Reading and Writing Text files with UTF-16LE encoding and Apache Commons IO

I have written an application in Java and duplicated it in C#. The application reads and writes text files with tab delimited data to be used by an HMI software. The HMI software requires UTF or ANSI encoding for the degree symbol to be displayed correctly or I would just use ASCII which seems to work fine. The C# application can open files saved by either with no problem. The java application reads files it saved perfectly but there is a small problem that crops up when reading the files saved with C#. It throws a numberformatexception when parsing the first character in the file to and int.
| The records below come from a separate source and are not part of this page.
-- ==== Sys2Proof/Laws/Memory.lean ====
section
/-! SUPPORT. The sparse tables, and the galley that is kept in one: reads after writes, and the canonical form. -/

namespace Sys2Proof.Machine

/-! ## Sparse tables -/

section
variable {α : Type} [DecidableEq α] {d : α}

/-- A write puts no key into the table but its own. -/
theorem mem_sset_key (l : List (Nat × α)) (a : Nat) (v : α) (p : Nat × α) (h : p ∈ sset d l a v) :
    p ∈ l ∨ p = (a, v) := by
  induction l with
  | nil => unfold sset at h; split at h <;> simp_all
  | cons q t ih =>
    obtain ⟨k, w⟩ := q
    unfold sset at h
    split at h
    · split at h <;> simp_all; tauto
    · split at h
      · split at h <;> simp_all; tauto
      · simp only [List.mem_cons] at h ⊢
        rcases h with h | h
        · exact .inl (.inl h)
        · rcases ih h with h | h
          · exact .inl (.inr h)
          · exact .inr h

/-- A write of something other than the default value keeps a table canonical, and so does a write of the default. -/
theorem sparse_sset (l : List (Nat × α)) (a : Nat) (v : α) (h : Sparse d l) : Sparse d (sset d l a v) := by
  induction l with
  | nil =>
    unfold sset
    split
    · exact h
    · next hv => exact ⟨List.pairwise_singleton _ _, by simpa using hv⟩
  | cons q t ih =>
    obtain ⟨k, w⟩ := q
    obtain ⟨hp, hd⟩ := h
    rw [List.pairwise_cons] at hp
    have ht : Sparse d t := ⟨hp.2, fun p m => hd p (List.mem_cons_of_mem _ m)⟩
    unfold sset
    split
    · next hlt =>
      split
      · exact ⟨List.pairwise_cons.2 hp, hd⟩
      · next hv =>
        refine ⟨List.pairwise_cons.2 ⟨?_, List.pairwise_cons.2 hp⟩, ?_⟩
        · intro p m
          rcases List.mem_cons.1 m with rfl | m
          · exact hlt
          · exact lt_trans hlt (hp.1 p m)
        · intro p m
          rcases List.mem_cons.1 m with rfl | m
          · exact hv
          · exact hd p m
    · next hlt =>
      split
      · next he =>
        subst he
        split
        · exact ht
        · next hv =>
          refine ⟨List.pairwise_cons.2 ⟨hp.1, hp.2⟩, ?_⟩
          intro p m
          rcases List.mem_cons.1 m with rfl | m
          · exact hv
          · exact ht.2 p m
      · next he =>
        refine ⟨List.pairwise_cons.2 ⟨?_, (ih ht).1⟩, ?_⟩
        · intro p m
          rcases mem_sset_key t a v p m with m | rfl
          · exact hp.1 p m
          · exact lt_of_le_of_ne (not_lt.1 hlt) (Ne.symm he)
        · intro p m
          rcases List.mem_cons.1 m with rfl | m
          · exact hd _ (List.mem_cons_self)
          · exact (ih ht).2 p m

theorem sparse_ssets (vs : List α) (l : List (Nat × α)) (a : Nat) (h : Sparse d l) : Sparse d (ssets d l a vs) := by
  induction vs generalizing l a with
  | nil => exact h
  | cons v vs ih => exact ih _ _ (sparse_sset l a v h)

/-- Other addresses read as before a write. -/
theorem sget_sset_ne (l : List (Nat × α)) (a b : Nat) (v : α) (h : b ≠ a) : sget d (sset d l a v) b = sget d l b := by
  induction l with
  | nil => unfold sset; split <;> simp [sget, h]
  | cons q t ih =>
    obtain ⟨k, w⟩ := q
    unfold sset
    split
    · split <;> simp [sget, h]
    · split
      · next he => subst he; split <;> simp [sget, h]
      · simp only [sget]; rw [ih]

omit [DecidableEq α] in
/-- Below every key of a canonical table an address reads as the default. -/
theorem sget_of_lt (l : List (Nat × α)) (a : Nat) (h : ∀ p ∈ l, a < p.1) : sget d l a = d := by
  induction l with
  | nil => rfl
  | cons q t ih =>
    have h1 := h q List.mem_cons_self
    simp only [sget]
    rw [if_neg (by omega)]
    exact ih fun p m => h p (List.mem_cons_of_mem _ m)

/-- A read at the address written gives what was written. -/
theorem sget_sset_self (l : List (Nat × α)) (a : Nat) (v : α) (h : Sparse d l) : sget d (sset d l a v) a = v := by
  induction l with
  | nil => unfold sset; split <;> simp_all [sget]
  | cons q t ih =>
    obtain ⟨k, w⟩ := q
    obtain ⟨hp, hd⟩ := h
    rw [List.pairwise_cons] at hp
    have ht : Sparse d t := ⟨hp.2, fun p m => hd p (List.mem_cons_of_mem _ m)⟩
    unfold sset
    split
    · next hlt =>
      split
      · next hv =>
        rw [hv]
        refine sget_of_lt _ _ fun p m => ?_
        rcases List.mem_cons.1 m with rfl | m
        · exact hlt
        · exact lt_trans hlt (hp.1 p m)
      · simp [sget]
    · split
      · next he =>
        subst he
        split
        · next hv =>
          rw [hv]
          exact sget_of_lt _ _ hp.1
        · simp [sget]
      · next he => simp only [sget]; rw [if_neg he]; exact ih ht

end

/-! ## The galley -/

/-- A word written to the galley keeps its canonical form. -/
theorem State.setGalley_wf (s : State) (g : Nat) (w : Qword) (h : Memory.wf s.mem) : Memory.wf (s.setGalley g w).mem :=
  sparse_ssets _ _ _ h

@[simp] theorem State.setGalley_chk (s : State) (g : Nat) (w : Qword) : (s.setGalley g w).chk = s.chk := rfl

theorem State.storeFlipped_mem (s : State) (g : Nat) (w : Qword) (f : Codeword) :
    (s.storeFlipped g w f).mem = (s.setGalley g (w ^^^ f.extractLsb' 0 128)).mem := rfl

theorem State.storeFlipped_chk (s : State) (g : Nat) (w : Qword) (f : Codeword) :
    (s.storeFlipped g w f).chk = sset 0 s.chk g (dataCheck (f.extractLsb' 0 128) ^^^ f.extractLsb' 128 16) := rfl

/-- A stored codeword keeps both canonical forms. -/
theorem State.storeFlipped_wf (s : State) (g : Nat) (w : Qword) (f : Codeword) (h : Memory.wf s.mem) (hc : Sparse 0 s.chk) :
    Memory.wf (s.storeFlipped g w f).mem ∧ Sparse 0 (s.storeFlipped g w f).chk := by
  rw [s.storeFlipped_mem, s.storeFlipped_chk]
  exact ⟨s.setGalley_wf _ _ h, sparse_sset _ _ _ hc⟩

theorem State.storeCode_wf (s : State) (port g : Nat) (w : Qword) (own : Bool) (h : Memory.wf s.mem) (hc : Sparse 0 s.chk) :
    Memory.wf (s.storeCode port g w own).mem ∧ Sparse 0 (s.storeCode port g w own).chk := by
  unfold State.storeCode
  dsimp only
  split
  · exact s.storeFlipped_wf g w (injFlips s.tst.eccMode s.tst.eccB.toNat) h hc
  · exact s.storeFlipped_wf g w 0 h hc

/-- Reset memory has the canonical form. -/
theorem State.reset_wf : Memory.wf State.reset.mem ∧ Sparse 0 State.reset.chk ∧ Sparse 0 State.reset.lcy.fuses := by
  simp [State.reset, Sparse, LifeCycle.reset, Memory.wf]

end Sys2Proof.Machine
end

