/-! ## The checks of DIAG -/

section Checks
variable {c : Cmd} {g : BitVec 30} {n : BitVec 4}

theorem diag_reserved (g : BitVec 30) (n : BitVec 4) :
    g.setWidth 32 &&& ~~~ (0x3FFFFFFF : Word) = 0 ∧ n.setWidth 32 &&& ~~~ (0xF : Word) = 0 := by
  have hconst : ∀ i, i < 30 → (~~~ (0x3FFFFFFF : Word)).getLsbD i = false := by decide
  refine ⟨BitVec.eq_of_getLsbD_eq fun i hi => ?_, by revert n; decide⟩
  rw [BitVec.getLsbD_and]
  by_cases h : i < 30
  · rw [hconst i h, Bool.and_false]; exact BitVec.getLsbD_zero.symm
  · rw [BitVec.getLsbD_setWidth, BitVec.getLsbD_of_ge g i (by omega), Bool.and_false, Bool.false_and]
    exact BitVec.getLsbD_zero.symm

variable (harg : ∀ j, j < 8 → Command.word c j = [g.setWidth 32, n.setWidth 32].getD j 0)
include harg

theorem Command.first_diag : Command.first c = g.toNat := by
  unfold Command.first
  rw [harg 0 (by decide)]
  have hg := g.isLt
  have h : (g.setWidth 32).toNat = g.toNat := by rw [BitVec.toNat_setWidth]; omega
  change (g.setWidth 32).toNat / 2 ^ 0 % 2 ^ 30 = g.toNat
  rw [h]
  omega

theorem Command.count_diag : Command.count c = n.toNat + 1 := by
  unfold Command.count
  rw [harg 1 (by decide)]
  have hfld : ∀ k : BitVec 4, fld (k.setWidth 32) 0 4 = k.toNat := by decide
  exact congrArg (· + 1) (hfld n)

theorem Command.badArg_diag (hdiag : Command.isDiag c = true) (hop : c.opc = 0x50 ∨ c.opc = 0x51) :
    Command.badArg c = decide (2 ^ 30 < g.toNat + (n.toNat + 1)) := by
  have hnamed : Command.named c = [0x3FFFFFFF, 0xF] := by
    unfold Command.named
    rcases hop with h | h <;> (rw [Command.op_eq h, hdiag]; rfl)
  have hany : (List.range 8).any (fun i => Command.word c i &&& ~~~ (Command.named c).getD i 0 != 0) = false := by
    rw [List.any_eq_false, hnamed]
    intro i hi
    rw [harg i (List.mem_range.1 hi)]
    obtain ⟨h0, h1⟩ := diag_reserved g n
    match i with
    | 0 =>
      change ¬((g.setWidth 32 &&& ~~~ (0x3FFFFFFF : Word)) != 0) = true
      rw [h0]
      decide
    | 1 =>
      change ¬((n.setWidth 32 &&& ~~~ (0xF : Word)) != 0) = true
      rw [h1]
      decide
    | k + 2 => simp
  unfold Command.badArg
  rw [hany, Command.first_diag harg, Command.count_diag harg, hdiag]
  rcases hop with h | h <;> (rw [Command.op_eq h]; rfl)

end Checks

end Sys2Proof.Machine
end

section
/-! SUPPORT. THROTTLE_ACK and DIAG at their issue, and the completion of a DIAG command (R564, R617). -/

namespace Sys2Proof.Proofs

open Sys2Proof.Machine Sys2Proof.Safety

/-- THROTTLE_ACK acknowledges a request that stands. -/
theorem throttleAck_issues (s : State) (at_ : Instant) (tag : Byte) (hs : Served s) (hbusy : s.msp.busy = false)
    (hfw : s.msp.fwup = true) :
    let m := s.mc (s.clocks.mgmt.next (max s.now at_))
    ∃ t, exec (.throttleAck at_ tag) s = .next t ∧
    (if s.thm.req.isSome ∧ m ≤ s.thm.deadline ∧ s.thm.acked = false ∧ s.thm.expired = false then
      t.thm.acked = true ∧ t.thm.deadline = s.thm.req.getD 0 + s.thm.reqExt * 250000 ∧ Reported t 182 0x02 ∧
        t.thm = { s.thm with acked := true, deadline := t.thm.deadline }
     else t.thm = s.thm ∧ t.truss = s.truss) := by
  intro m
  let h : HostCmd := ⟨at_, tag, 0x30, [], [], some 64⟩
  let c := s.latched at_ 0x30 [] []
  have hexec := exec_hostCmd (i := .throttleAck at_ tag) (h := h) rfl s
  have hzero : ∀ j, j < 8 → Command.word c j = 0 := fun j hj =>
    (getD_overlay _ _ j hj).trans (by rw [Vector.getElem_replicate]; rfl)
  have hissue := s.issue_timed at_ 0x30 tag [] [] hfw rfl
  dsimp only at hissue
  rw [show Command.badArg (s.latched at_ 0x30 [] []) = false from Command.badArg_zero (c := c) hzero rfl,
    if_neg Bool.false_ne_true] at hissue
  let z := (s.hostWrote at_ [] []).inProgress 0x30 tag { c with doneAt := some ((s.at_ at_).nowMc + Command.latency c) }
  have hact : z.issueActs c = z.throttleAck m := rfl
  rw [State.command_idle s _ _ _ _ _ hs hbusy, hissue, show State.issueActs _ (s.latched at_ 0x30 [] []) = z.throttleAck m from hact] at hexec
  refine ⟨_, hexec, ?_⟩
  have hspec := z.throttleAck_spec m hs.1
  by_cases hc : s.thm.req.isSome ∧ m ≤ s.thm.deadline ∧ s.thm.acked = false ∧ s.thm.expired = false
  · rw [if_pos hc]
    rw [if_pos (show z.thm.req.isSome ∧ m ≤ z.thm.deadline ∧ z.thm.acked = false ∧ z.thm.expired = false from hc)] at hspec
    obtain ⟨hthm, htold⟩ := hspec
    exact ⟨by rw [hthm], by rw [hthm]; rfl, htold, by rw [hthm]; rfl⟩
  · rw [if_neg hc]
    rw [if_neg (show ¬(z.thm.req.isSome ∧ m ≤ z.thm.deadline ∧ z.thm.acked = false ∧ z.thm.expired = false) from hc)] at hspec
    rw [hspec]
    exact ⟨rfl, rfl⟩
This character is always a "1". I have opened both files up with editpadlight and they appear to be identical even when viewed with encoding and the encoding is UTF-16LE. I'm racking my brain on this, any help would be appreciated.

lines = FileUtils.readLines(file, "UTF-16LE");

Integer.parseInt(line[0])

I cannot see any difference between the file saved in C# and the one saved in Java

Screen Shot of Data in EditPad Lite

        if(lines.get(0).split("\\t")[0].length() == 2){
        lines.set(0, lines.get(0).substring(1));
    }

Solution

Your .NET code is probably writing a BOM. Compliant readers of Unicode, strip off any BOM since it is meta-data, not part of the text data.

Your Java code explicitly specifies the byte order

FileUtils.readLines(file, "UTF-16LE");

It's somewhat of a Catch-22; If the source has a BOM then you can read it as "UTF-16". If it doesn't then you can read it as "UTF-16LE" or "UTF-16BE" as you know which it is.

So, either write it with a BOM and read it without specifying the byte order, or, write it without a BOM and read it specifying the byte order.

With a BOM:

[C#]

File.WriteAllLines(file, lines, Encoding.Unicode);

[Java]

FileUtils.readLines(file, "UTF-16");

Without a BOM:

[C#]

File.WriteAllLines(file, lines, new UnicodeEncoding(false));

[Java]

FileUtils.readLines(file, "UTF-16LE");